### Task item
Look through the entries for the string "htop", and copy each line that holds it.

Dataset entries Block Start

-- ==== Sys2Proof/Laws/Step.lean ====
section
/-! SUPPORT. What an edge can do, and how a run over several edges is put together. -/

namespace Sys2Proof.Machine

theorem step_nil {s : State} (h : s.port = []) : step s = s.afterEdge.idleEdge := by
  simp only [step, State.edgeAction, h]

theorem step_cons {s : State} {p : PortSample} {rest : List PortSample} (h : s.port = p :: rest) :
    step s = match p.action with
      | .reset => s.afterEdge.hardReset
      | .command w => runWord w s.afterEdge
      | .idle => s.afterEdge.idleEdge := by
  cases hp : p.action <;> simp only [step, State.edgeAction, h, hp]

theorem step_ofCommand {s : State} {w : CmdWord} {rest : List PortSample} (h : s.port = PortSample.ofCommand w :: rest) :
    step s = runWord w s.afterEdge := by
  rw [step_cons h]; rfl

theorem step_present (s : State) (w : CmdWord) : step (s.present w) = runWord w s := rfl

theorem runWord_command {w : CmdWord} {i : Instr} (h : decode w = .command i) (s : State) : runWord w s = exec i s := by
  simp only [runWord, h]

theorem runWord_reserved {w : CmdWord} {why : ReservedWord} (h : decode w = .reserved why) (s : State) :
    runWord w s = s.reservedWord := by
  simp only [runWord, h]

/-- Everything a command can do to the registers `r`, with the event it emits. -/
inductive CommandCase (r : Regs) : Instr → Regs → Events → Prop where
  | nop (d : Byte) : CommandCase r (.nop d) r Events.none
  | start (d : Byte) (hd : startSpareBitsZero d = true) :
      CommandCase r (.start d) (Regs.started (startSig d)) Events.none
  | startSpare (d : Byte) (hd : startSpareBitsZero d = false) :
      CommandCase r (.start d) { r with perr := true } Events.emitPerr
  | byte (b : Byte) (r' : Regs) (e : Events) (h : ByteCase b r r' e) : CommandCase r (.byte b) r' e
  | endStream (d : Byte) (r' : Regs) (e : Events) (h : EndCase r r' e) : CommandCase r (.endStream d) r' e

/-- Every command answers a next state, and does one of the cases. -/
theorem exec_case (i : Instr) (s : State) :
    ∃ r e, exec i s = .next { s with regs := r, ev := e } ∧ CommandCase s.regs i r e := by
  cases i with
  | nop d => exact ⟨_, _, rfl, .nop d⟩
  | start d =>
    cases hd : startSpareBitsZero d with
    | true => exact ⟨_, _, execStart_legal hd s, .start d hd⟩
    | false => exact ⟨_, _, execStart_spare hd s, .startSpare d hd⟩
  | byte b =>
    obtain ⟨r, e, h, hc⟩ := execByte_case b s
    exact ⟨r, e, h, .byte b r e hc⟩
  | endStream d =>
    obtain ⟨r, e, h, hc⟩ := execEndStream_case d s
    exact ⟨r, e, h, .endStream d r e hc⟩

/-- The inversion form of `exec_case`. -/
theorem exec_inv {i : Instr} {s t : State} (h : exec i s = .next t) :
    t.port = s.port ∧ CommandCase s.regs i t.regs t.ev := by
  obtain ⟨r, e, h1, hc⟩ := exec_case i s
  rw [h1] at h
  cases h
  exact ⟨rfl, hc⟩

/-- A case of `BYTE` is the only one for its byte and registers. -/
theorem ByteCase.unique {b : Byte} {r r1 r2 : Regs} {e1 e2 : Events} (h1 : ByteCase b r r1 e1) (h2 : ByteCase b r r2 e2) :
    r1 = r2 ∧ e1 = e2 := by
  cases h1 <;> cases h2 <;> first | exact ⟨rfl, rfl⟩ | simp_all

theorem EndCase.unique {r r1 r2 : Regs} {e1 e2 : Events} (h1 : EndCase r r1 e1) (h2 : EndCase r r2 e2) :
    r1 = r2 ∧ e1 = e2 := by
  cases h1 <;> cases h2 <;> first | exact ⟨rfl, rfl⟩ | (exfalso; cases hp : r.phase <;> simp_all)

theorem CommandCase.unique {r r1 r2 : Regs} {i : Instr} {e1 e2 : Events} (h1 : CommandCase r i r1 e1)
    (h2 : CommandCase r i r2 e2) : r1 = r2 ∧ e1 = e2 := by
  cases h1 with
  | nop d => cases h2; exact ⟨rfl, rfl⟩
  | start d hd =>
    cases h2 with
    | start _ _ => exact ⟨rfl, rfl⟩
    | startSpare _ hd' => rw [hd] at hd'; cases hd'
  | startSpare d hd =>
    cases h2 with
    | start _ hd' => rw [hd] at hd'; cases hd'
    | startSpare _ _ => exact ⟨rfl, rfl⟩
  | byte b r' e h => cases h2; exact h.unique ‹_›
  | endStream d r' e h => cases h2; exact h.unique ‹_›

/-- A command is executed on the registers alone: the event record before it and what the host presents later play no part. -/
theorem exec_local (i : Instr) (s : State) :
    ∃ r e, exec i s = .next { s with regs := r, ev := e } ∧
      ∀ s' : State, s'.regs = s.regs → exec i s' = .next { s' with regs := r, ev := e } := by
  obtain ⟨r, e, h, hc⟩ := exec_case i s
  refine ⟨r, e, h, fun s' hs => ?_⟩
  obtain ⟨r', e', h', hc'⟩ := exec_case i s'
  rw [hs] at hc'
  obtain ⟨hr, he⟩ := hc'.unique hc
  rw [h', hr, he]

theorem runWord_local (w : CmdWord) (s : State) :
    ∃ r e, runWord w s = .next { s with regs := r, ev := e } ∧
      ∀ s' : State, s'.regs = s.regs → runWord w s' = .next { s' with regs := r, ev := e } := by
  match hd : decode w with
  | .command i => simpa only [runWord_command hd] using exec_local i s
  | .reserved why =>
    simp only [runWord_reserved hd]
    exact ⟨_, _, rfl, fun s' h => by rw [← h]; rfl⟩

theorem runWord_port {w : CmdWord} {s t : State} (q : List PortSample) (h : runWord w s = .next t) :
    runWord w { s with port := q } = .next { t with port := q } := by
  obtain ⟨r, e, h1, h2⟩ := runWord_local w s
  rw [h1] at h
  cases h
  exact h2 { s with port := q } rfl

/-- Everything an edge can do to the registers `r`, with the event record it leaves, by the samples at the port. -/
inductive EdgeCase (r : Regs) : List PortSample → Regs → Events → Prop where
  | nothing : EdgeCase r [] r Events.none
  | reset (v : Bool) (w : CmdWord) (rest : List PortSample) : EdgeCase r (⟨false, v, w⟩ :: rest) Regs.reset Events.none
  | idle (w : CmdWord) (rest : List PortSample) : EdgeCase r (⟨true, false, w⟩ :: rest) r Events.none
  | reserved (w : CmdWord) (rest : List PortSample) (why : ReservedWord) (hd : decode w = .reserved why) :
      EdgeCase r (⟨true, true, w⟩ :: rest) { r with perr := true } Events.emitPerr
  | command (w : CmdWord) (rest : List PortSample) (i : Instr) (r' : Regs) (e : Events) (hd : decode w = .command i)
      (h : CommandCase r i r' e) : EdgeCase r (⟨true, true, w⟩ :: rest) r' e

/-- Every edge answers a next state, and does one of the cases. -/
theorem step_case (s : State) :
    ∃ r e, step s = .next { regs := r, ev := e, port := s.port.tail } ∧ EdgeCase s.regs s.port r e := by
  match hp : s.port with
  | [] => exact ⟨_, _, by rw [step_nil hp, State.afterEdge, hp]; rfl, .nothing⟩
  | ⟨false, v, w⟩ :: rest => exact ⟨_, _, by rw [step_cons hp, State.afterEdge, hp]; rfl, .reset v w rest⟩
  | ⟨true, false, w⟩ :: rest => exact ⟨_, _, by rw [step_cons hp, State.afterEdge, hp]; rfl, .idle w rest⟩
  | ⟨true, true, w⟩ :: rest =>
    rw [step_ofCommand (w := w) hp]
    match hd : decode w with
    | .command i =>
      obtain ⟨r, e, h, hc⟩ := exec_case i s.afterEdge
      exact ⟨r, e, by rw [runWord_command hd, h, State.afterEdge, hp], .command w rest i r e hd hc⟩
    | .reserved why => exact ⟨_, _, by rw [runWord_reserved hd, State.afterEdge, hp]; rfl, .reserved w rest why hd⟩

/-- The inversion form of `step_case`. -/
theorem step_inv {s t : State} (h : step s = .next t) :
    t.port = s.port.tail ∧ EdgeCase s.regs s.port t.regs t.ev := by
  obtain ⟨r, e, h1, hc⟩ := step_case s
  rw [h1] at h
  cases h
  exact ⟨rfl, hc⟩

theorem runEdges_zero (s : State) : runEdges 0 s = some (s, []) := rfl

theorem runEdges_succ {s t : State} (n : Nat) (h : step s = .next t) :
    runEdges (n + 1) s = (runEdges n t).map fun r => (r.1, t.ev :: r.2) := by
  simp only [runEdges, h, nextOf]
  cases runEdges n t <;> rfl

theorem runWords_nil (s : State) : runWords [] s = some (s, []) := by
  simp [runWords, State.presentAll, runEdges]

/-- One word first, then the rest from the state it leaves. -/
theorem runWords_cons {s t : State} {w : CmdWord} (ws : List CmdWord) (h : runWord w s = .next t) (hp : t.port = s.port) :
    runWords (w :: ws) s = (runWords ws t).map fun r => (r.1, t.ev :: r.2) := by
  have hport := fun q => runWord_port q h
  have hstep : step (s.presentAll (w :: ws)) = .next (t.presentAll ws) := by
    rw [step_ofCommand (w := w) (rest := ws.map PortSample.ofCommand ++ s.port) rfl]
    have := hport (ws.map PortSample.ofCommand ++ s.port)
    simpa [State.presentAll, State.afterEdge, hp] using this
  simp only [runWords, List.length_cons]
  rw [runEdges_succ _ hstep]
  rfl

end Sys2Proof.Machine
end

Dataset entries Block End
Dataset entries Block Start

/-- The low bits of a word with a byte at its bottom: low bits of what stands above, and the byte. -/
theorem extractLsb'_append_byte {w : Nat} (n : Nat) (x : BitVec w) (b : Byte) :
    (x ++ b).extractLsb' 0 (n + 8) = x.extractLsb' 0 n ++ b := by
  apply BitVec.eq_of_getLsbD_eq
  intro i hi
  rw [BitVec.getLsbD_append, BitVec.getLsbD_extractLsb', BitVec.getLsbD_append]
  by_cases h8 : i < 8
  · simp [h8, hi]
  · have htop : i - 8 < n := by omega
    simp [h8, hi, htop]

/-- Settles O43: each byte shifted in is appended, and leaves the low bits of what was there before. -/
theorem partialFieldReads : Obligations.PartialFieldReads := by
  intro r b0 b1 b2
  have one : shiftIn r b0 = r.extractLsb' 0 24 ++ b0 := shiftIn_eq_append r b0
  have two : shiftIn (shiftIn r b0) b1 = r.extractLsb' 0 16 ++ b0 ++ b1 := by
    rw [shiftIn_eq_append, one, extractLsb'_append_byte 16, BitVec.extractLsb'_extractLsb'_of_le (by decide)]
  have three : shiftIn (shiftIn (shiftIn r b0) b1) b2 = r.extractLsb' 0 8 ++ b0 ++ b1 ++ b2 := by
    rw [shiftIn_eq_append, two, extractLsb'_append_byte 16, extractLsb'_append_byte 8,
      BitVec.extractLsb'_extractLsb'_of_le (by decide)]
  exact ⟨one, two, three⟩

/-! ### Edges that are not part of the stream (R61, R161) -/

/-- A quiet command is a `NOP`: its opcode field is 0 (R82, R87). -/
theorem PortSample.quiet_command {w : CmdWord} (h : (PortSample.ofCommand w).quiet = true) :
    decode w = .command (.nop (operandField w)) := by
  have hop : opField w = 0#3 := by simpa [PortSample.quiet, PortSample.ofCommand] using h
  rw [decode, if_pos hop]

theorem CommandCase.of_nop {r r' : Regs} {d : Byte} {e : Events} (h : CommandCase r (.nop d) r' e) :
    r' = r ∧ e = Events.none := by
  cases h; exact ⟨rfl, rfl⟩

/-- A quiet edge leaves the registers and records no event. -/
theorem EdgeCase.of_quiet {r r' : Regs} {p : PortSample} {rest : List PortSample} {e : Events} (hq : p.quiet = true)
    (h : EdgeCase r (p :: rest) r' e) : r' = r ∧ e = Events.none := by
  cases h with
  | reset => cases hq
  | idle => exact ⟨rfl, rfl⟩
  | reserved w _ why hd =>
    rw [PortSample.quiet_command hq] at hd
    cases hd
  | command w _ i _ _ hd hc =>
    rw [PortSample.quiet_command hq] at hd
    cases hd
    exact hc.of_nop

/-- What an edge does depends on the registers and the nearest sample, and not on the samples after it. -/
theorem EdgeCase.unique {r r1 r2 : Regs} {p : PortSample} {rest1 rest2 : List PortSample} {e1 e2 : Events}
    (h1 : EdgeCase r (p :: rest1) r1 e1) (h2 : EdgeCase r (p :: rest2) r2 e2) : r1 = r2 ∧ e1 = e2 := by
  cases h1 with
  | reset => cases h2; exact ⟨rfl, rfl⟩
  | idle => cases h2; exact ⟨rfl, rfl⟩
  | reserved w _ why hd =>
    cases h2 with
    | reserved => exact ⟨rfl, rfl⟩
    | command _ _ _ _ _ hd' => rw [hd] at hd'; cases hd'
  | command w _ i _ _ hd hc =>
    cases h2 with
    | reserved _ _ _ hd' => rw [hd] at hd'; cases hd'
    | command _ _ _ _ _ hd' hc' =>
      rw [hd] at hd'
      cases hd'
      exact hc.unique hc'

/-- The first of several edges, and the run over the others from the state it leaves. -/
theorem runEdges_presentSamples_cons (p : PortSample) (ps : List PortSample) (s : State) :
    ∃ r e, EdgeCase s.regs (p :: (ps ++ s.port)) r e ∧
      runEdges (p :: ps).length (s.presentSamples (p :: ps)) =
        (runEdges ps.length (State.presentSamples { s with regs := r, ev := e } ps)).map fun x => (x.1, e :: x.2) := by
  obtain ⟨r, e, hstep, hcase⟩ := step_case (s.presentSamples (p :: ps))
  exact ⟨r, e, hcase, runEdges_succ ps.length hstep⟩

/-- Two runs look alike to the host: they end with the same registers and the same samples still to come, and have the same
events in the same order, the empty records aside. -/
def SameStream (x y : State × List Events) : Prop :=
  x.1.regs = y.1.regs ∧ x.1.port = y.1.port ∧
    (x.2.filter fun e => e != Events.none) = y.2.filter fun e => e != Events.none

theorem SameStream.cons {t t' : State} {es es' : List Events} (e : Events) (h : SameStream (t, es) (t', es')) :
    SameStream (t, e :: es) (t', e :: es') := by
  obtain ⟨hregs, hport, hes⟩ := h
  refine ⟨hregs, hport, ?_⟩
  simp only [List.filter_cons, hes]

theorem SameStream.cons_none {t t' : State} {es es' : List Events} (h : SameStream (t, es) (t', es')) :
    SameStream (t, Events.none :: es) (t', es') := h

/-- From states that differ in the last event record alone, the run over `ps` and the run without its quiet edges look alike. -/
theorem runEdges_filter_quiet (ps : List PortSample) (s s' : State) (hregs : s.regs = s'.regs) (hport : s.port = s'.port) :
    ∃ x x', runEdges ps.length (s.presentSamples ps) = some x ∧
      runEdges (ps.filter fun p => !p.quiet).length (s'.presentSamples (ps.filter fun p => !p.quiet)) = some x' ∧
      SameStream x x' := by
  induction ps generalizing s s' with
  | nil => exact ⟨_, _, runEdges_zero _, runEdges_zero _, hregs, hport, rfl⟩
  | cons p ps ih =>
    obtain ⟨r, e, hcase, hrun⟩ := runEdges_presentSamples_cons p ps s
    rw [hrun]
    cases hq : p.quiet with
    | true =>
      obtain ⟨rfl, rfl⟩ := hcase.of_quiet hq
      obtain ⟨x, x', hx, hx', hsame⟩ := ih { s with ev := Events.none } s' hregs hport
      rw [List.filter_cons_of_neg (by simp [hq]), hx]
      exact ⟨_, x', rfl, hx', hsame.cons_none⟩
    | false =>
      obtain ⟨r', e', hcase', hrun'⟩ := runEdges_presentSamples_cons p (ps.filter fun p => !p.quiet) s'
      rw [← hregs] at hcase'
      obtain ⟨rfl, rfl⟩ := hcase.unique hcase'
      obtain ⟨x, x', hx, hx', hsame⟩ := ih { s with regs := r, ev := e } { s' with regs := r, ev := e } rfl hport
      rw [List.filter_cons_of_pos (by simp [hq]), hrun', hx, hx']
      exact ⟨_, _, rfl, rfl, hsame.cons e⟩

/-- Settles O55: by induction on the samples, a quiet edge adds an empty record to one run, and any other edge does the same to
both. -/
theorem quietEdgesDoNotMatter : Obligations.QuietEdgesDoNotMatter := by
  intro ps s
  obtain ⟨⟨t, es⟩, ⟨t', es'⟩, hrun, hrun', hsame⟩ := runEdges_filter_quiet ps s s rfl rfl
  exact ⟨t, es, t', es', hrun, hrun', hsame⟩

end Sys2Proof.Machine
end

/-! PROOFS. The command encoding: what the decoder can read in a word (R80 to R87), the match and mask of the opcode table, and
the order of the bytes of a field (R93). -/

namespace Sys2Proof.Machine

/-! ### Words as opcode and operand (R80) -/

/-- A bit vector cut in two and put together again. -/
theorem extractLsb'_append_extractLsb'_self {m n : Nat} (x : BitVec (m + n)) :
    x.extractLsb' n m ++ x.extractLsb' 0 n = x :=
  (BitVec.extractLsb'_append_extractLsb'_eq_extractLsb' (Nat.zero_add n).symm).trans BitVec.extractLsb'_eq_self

Dataset entries Block End
Dataset entries Block Start

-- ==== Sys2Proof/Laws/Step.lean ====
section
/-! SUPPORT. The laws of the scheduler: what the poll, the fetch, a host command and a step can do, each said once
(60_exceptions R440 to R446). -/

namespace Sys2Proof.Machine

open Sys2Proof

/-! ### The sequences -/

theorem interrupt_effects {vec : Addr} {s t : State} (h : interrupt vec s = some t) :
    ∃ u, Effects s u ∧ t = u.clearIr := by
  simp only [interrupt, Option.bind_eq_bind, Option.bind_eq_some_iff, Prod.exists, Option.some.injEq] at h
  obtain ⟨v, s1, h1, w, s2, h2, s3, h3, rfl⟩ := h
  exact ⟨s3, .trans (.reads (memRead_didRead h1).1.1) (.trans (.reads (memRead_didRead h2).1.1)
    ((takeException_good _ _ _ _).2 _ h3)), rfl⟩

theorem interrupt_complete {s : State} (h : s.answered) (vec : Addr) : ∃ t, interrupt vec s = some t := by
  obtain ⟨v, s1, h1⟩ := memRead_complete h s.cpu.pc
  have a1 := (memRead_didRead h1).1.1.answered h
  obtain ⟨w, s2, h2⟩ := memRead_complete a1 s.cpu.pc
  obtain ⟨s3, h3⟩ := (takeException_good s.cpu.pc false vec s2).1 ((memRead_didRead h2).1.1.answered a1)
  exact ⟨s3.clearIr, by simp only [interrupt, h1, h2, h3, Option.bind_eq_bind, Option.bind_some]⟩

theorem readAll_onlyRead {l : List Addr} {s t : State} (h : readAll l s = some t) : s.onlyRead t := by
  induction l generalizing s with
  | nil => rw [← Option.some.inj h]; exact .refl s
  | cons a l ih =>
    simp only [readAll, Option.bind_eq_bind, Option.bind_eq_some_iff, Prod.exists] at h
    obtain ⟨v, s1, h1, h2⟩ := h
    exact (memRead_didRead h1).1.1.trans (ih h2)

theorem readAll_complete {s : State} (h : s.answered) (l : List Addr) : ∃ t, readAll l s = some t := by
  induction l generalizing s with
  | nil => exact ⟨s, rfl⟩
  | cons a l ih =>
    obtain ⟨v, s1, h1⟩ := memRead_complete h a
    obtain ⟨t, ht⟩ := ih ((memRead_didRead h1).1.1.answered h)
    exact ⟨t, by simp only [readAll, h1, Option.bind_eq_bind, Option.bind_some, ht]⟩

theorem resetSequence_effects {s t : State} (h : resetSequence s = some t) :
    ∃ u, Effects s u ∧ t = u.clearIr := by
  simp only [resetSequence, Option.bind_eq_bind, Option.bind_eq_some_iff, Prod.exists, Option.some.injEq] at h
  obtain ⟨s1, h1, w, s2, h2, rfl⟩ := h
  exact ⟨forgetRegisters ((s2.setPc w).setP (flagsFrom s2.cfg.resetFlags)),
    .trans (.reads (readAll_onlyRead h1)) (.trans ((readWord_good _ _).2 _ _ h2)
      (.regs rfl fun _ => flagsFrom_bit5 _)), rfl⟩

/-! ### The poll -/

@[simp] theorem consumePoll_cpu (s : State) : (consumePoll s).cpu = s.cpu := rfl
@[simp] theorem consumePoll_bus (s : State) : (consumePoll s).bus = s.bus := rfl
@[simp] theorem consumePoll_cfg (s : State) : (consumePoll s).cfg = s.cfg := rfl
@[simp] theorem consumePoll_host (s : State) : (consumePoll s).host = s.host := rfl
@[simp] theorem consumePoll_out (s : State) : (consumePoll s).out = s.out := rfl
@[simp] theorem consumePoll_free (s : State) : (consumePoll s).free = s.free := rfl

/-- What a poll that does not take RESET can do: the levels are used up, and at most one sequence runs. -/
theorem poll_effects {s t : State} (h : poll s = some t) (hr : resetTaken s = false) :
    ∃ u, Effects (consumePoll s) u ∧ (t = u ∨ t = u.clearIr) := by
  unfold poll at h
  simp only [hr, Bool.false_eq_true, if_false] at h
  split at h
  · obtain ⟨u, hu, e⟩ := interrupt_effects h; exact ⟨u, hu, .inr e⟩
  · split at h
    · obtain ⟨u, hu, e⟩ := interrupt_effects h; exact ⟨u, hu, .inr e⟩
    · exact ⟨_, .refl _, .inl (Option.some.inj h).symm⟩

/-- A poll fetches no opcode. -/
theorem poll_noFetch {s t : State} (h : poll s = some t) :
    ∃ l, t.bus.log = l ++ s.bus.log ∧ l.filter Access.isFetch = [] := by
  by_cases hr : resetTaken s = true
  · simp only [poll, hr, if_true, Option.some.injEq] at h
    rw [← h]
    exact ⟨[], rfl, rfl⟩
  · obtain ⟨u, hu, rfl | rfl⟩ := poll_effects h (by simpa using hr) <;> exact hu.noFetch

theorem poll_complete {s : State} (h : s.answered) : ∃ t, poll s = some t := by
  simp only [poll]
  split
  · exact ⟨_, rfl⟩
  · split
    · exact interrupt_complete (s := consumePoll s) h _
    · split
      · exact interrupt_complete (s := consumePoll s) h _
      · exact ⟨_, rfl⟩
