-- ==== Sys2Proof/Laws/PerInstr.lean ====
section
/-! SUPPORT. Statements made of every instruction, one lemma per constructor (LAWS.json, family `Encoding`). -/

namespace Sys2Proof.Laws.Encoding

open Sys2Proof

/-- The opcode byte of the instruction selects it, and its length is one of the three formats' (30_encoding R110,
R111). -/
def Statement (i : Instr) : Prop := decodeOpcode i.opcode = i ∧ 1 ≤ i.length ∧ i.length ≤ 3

Dataset entries Block End

### Your response
  · have htop : i - 8 < n := by omega
    simp [h8, hi, htop]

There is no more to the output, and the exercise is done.